At the same time, my office boy who lives in the office is telling me that the population of rodents and insects in office has increased manifold. These have damaged the electric wiring, electronic equipments like computers, printers and air conditioner; office files etc. One of my friends who owns a clothes shop has also narrated similar stories to me. After the lock down ends, I would need to spend at least one month on repair and disinfection of my office, at significant cost.
5.    Socialism vs liberalism: The lock down has threatened to relegate millions of people back to the BPL status. There is real threat that the poverty alleviation efforts made in past 3 decades may be largely undone by this. The wealth and income inequality shall definitely to new highs.
It will therefore be a great challenge for the government to create balance between the urgent need to support the poor & underprivileged and help the large corporate in availing the once in a century opportunity and make India a manufacturing hub for the world looking for alternative destinations away from China.
The political instinct would be to raise effective taxation (COVID cess etc.) and increase cash subsidy for the poor. However, the opportunity will demand liberal and competitive tax and regulatory regime for the large businesses.
The government would need to choose from pragmatic liberalism or crony socialism.
5.    Health consciousness vs disease management: The social media posts on my timeline indicate that most people have taken up to a healthier lifestyle. They are exercising, doing household chores themselves, eating healthy food and observing highest standards of personal and social hygiene.
However, in personal conversations I have discovered that a month of work from home has resulted in higher number of cases of elevated levels of blood sugar, hypertension, depression, arthritis, etc.
What will drive the future consumption behavior - health consciousness or disease management is something that only time can tell.

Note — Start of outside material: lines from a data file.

-- ==== Sys2Proof/Safety.lean ====
section
/-! DEFINITION. Safety.lean: what a safe run keeps (queues within their capacities, fuses that only burn) and the frames in which
statements say what a command leaves alone. -/

namespace Sys2Proof.Machine

/-! ## Invariants -/

/-- R311, R330: the commit queue and the EMCY queue hold no more than their capacities. -/
def QueuesBounded (s : State) : Prop := s.crock.queue.length ≤ 1024 ∧ s.can.emcy.length ≤ 32

/-- R380, R385: a fuse cell after some steps: what was burned reads burned, what was marked bad stays bad, and no spent cell is
fresh again. -/
def CellKept (a b : Cell) : Prop :=
  (a.st = .burned → b.st = .burned) ∧ (a.st = .bad → b.st = .bad) ∧ (b.st = .fresh → a.st = .fresh)

/-- A row of cells, cell by cell. -/
def CellsKept (a b : List Cell) : Prop := a.length = b.length ∧ ∀ i, CellKept (a.getD i {}) (b.getD i {})

/-- R385, R394, R403, R342: the fuse array after some steps. -/
structure FusesKept (f g : Fuses) : Prop where
  sealed    : CellsKept f.sealed g.sealed
  bound     : CellsKept f.bound g.bound
  returned  : CellsKept f.returned g.returned
  ended     : CellsKept f.ended g.ended
  rebase    : CellsKept f.rebase g.rebase
  rollback  : CellsKept f.rollback g.rollback
  witness   : CellsKept f.witness g.witness
  calib     : CellsKept (f.calib.map CalSlot.cell) (g.calib.map CalSlot.cell)
  maker     : ∀ h, f.makerHash = some h → g.makerHash = some h
  workshop  : ∀ h, f.workshopHash = some h → g.workshopHash = some h

/-! ## Frames -/

/-- R331, R332: the records after a reset or a loss of power that may have cut a commit short (log entry 92): those that stood; those that
read, without the one in the slot of the commit in flight, if its word 0 was written; or these and the new record, if its true mark was. -/
def RecsCut (s t : State) : Prop :=
  t.crock.recs = s.crock.recs
    ∨ ∃ q slot, (s.crock.owed ++ s.crock.queue).head? = some q ∧ placeSlot (crockRead s.env s.crock) q.ev.sev.val = some slot
      ∧ (t.crock.recs = (crockRead s.env s.crock).recs.filter (fun r => r.slot != slot)
        ∨ t.crock.recs = (crockRead s.env s.crock).recs.filter (fun r => r.slot != slot)
            ++ [{ slot := slot, seq := nextSeq (crockRead s.env s.crock).newest, sev := q.ev.sev.val,
                  bytes := recordBytes q (nextSeq (crockRead s.env s.crock).newest) (crockRead s.env s.crock).headTag }])

/-- R380: an MRAM word of a reference or of a recipe bank that a fall of VIN may have cut short fails its check, as three wrong bits do; nothing
else of it has changed. -/
def RefCut (a b : RefCopies) : Prop := b = a ∨ b = { a with otherErrs := a.otherErrs ++ [3] }

/-- R380: the same of a recipe bank. -/
def BankCut (a b : Bank) : Prop := b = a ∨ b = { a with errs := a.errs ++ [3] }

/-- Nothing but port p has changed. -/
def OnlyPort (p : PortId) (s t : State) : Prop :=
  t = { s with ports := t.ports } ∧ ∀ q : PortId, q ≠ p → t.ports[q] = s.ports[q]

/-- Nothing but port p has changed, and what raised events change of the crock: its queue and its drop counts. -/
def OnlyPortEvents (p : PortId) (s t : State) : Prop :=
  t = { s with ports := t.ports, crock := { s.crock with
    queue := t.crock.queue, dropTally := t.crock.dropTally, droppedQ := t.crock.droppedQ } }
  ∧ ∀ q : PortId, q ≠ p → t.ports[q] = s.ports[q]

/-- The port of a command that comes from one port's line, lane, training, sieve or seal (chapters 03 to 10). -/
def lineCommand (c : Instr) : Option PortId :=
  match c with
  | .launchSlot p _ => some p
  | .dataShingle p _ _ _ _ => some p
  | .uncorrectableSlot p _ => some p
  | .idle p _ _ _ => some p
  | .nak p _ _ _ => some p
  | .lpiEntry p _ _ => some p
  | .lpiExit p _ _ => some p
  | .sleepRequest p _ _ => some p
  | .sleepAck p _ _ => some p
  | .sleepReject p _ _ => some p
  | .beaconFast p _ _ _ => some p
  | .beaconFull p _ _ _ => some p
  | .request p _ _ _ _ => some p
  | .accept p _ _ _ _ => some p
  | .refuse p _ _ _ _ => some p
  | .mark p _ _ _ _ => some p
  | .receiveEpoch p => some p
  | .epochExemptionEnd p => some p
  | .modeRequestRetry p => some p
  | .modePrepareDone p => some p
  | .autoDownshiftWindow p _ => some p
  | .replayTimer p _ _ => some p
  | .nakRepeat p _ _ => some p
  | .lossPasses p _ => some p
  | .hostFrameStart p _ => some p
  | .hostFrameData p _ _ => some p
  | .hostFrameEnd p _ => some p
  | .htxFrameBoundary p _ => some p
  | .pfcRepeat p _ => some p
  | .hostLaneDown e => some e.port
  | .hostLpiBegin p => some p
  | .hostLpiEnd p => some p
  | .hostIdleTimeout p => some p
  | .lpiEnter p => some p
  | .lpiRefresh p => some p
  | .energyDetect p => some p
  | .lpiFalseWake p => some p
  | .lpiRefreshMissed p => some p
  | .lockLoss p _ => some p
  | .adaptUpdate p _ => some p
  | .snapshotWindowEnd p => some p
  | .snapshotServe p => some p
  | .xtalkJoinDone p _ _ => some p
  | .xtalkJoinRetry p _ => some p
  | .autonegStart p => some p
  | .autonegResolve p _ _ _ => some p
  | .clause98Pages p => some p
  | .startCandidate p _ => some p
  | .startConfirmed p _ _ => some p
  | .falseStart p => some p
  | .preEmption p _ => some p
  | .exitCriterionMet p _ => some p
  | .periodBoundary p _ => some p
  | .phaseLimitExpiry p _ => some p
  | .relinkChoose p => some p
  | .snapshotReload p => some p
  | .echoChangeCheck p _ _ => some p
  | .fastRelinkLimit p _ => some p
  | .episodeLimit p => some p
  | .sleepWaitTimeout p => some p
  | .wakePulseDone p => some p
  | .interruptionEnd p => some p
  | .hostInCorruption p => some p
  | .hostOutCorruption p => some p
  | .provocationEpisodeEnd p => some p
  | .captureTimeout p _ => some p
  | .chainStart p => some p
  | .sealWindowEnd p => some p
  | .sealRoot p => some p
  | .standardUp p => some p
  | .standardLinkFail p _ => some p
  | .standardPcsFrame p _ _ _ _ => some p
  | .leaderSilence p => some p
  | _ => none

/-- Nothing but port p has changed, and what its bay hands to the device's services: events, a bay's result in a roll call with the
thermal order that waits for its end, draws of free values, frames to hash, measured loads, the end of the sieve's use, the gap that a calibration run waits for. -/
def PortFrame (p : PortId) (s t : State) : Prop :=
  t = { s with
    ports := t.ports, free := t.free, roll := t.roll, hashWork := t.hashWork, sieveHolder := t.sieveHolder
    bayLoads := t.bayLoads, battenLoads := t.battenLoads, peakLoad := t.peakLoad
    cal := { s.cal with run := t.cal.run }
    heat := { s.heat with orderDue := t.heat.orderDue }
    crock := { s.crock with queue := t.crock.queue, dropTally := t.crock.dropTally, droppedQ := t.crock.droppedQ } }
  ∧ ∀ q : PortId, q ≠ p → t.ports[q] = s.ports[q]

/-- R330, R342: the commit queue takes n more events: neither WITNESS_LOST nor its recovery stands (Tables 13-6 and 13-7), and it has room. -/
abbrev takesEvents (s : State) (n : Nat) : Prop :=
  s.aon.witnessLost = none ∧ s.crock.recovering = false ∧ s.crock.queue.length + n ≤ 1024

/-- The device runs: VIN is up, no reset is held, no thermal shutdown. -/
def running (s : State) : Bool := s.pwr.on && !s.pwr.inReset && !s.pwr.shutdown

/-! ## Who may write a port's objects (R296, R308, R319, R390) -/

/-- The dictionary answers the channel, the device is not in ENDED, and the channel owns the port or holds a WORKSHOP session. -/
def ownerWrites (s : State) (ch : Chan) (p : PortId) : Bool :=
  served s ch && decide (life s ≠ .ended) && (owns s ch p || hasWorkshop s ch)

/-- No ConfigLock covers the port for this channel. -/
def unlocked (s : State) (ch : Chan) (p : PortId) : Bool := !portLocked s p || hasSession s ch

/-- The dictionary answers the channel, the device is not in ENDED, and the channel holds a session. -/
def sessionWrites (s : State) (ch : Chan) : Bool := served s ch && decide (life s ≠ .ended) && hasSession s ch

/-- The sieve's objects may be written by the channel (R215): the sieve's gate is open, the session may provoke, no other channel
is Holder. -/
def sieveWrites (s : State) (ch : Chan) : Bool :=
  served s ch && decide (life s ≠ .ended) && s.gate.gates.getLsbD 16 && gateOpen s 16 && sieveRole ch s && !otherHolder ch s

/-- R288: no transfer of the channel's has run out of its 1000 ms before this cycle. -/
def inTime (s : State) (ch : Chan) : Bool :=
  (xferTarget s.chans[ch].xfer).isNone || decide (s.aon.tally ≤ s.chans[ch].heardAt + 1000000000)

/-- R281, R288: a frame on the channel's COB-ID, before its effect: it was received without error, and its time counts for the open transfer. -/
def framed (ch : Chan) (s : State) : State :=
  modChan ch (fun c => { c with heardAt := s.aon.tally }) { s with can := { s.can with out := [], goodFrame := true } }

/-- What a served request does before its effect: the channel's open transfer ends, the request is counted, and a frame was heard
(R281, R288, R309). -/
def requested (ch : Chan) (s : State) : State :=
  modChan ch (fun c => { c with xfer := .none, counters := bump 0 1 c.counters }) { s with can := { s.can with goodFrame := true } }

/-- What a request that succeeds does after its effect: the channel holds its response (R287). -/
def answered (ch : Chan) (s : State) : State := modChan ch (fun c => { c with resp := .ok }) s

/-- The same for a read, which answers data. -/
def answeredData (ch : Chan) (d : List Byte) (s : State) : State := modChan ch (fun c => { c with resp := .data d }) s

end Sys2Proof.Machine
end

6.    Humanity or hatred: My social media time lines are also full of the stories about acts of humanity. Many people have donated money; many are providing food and clothes to the poor; many are teaching students who are unable to attend Zoom classes; health workers and policemen walking that extra mile to save people lives etc.
However, at the same time the venom being spewed in media and personal conversations against other communities and religions is unprecedented. I have not witnessed this kind of communal hatred and enmity even during worst of the many communal riots in the country or during the war with neighboring countries.
What will be the driver of social engine in post lockdown world - the humanity or hatred will also be told by the time. If the humanity wins the driving assignment, we should be galloping forward in our development endeavor. However, if hatred displaces the humanity, we may return to base 1947.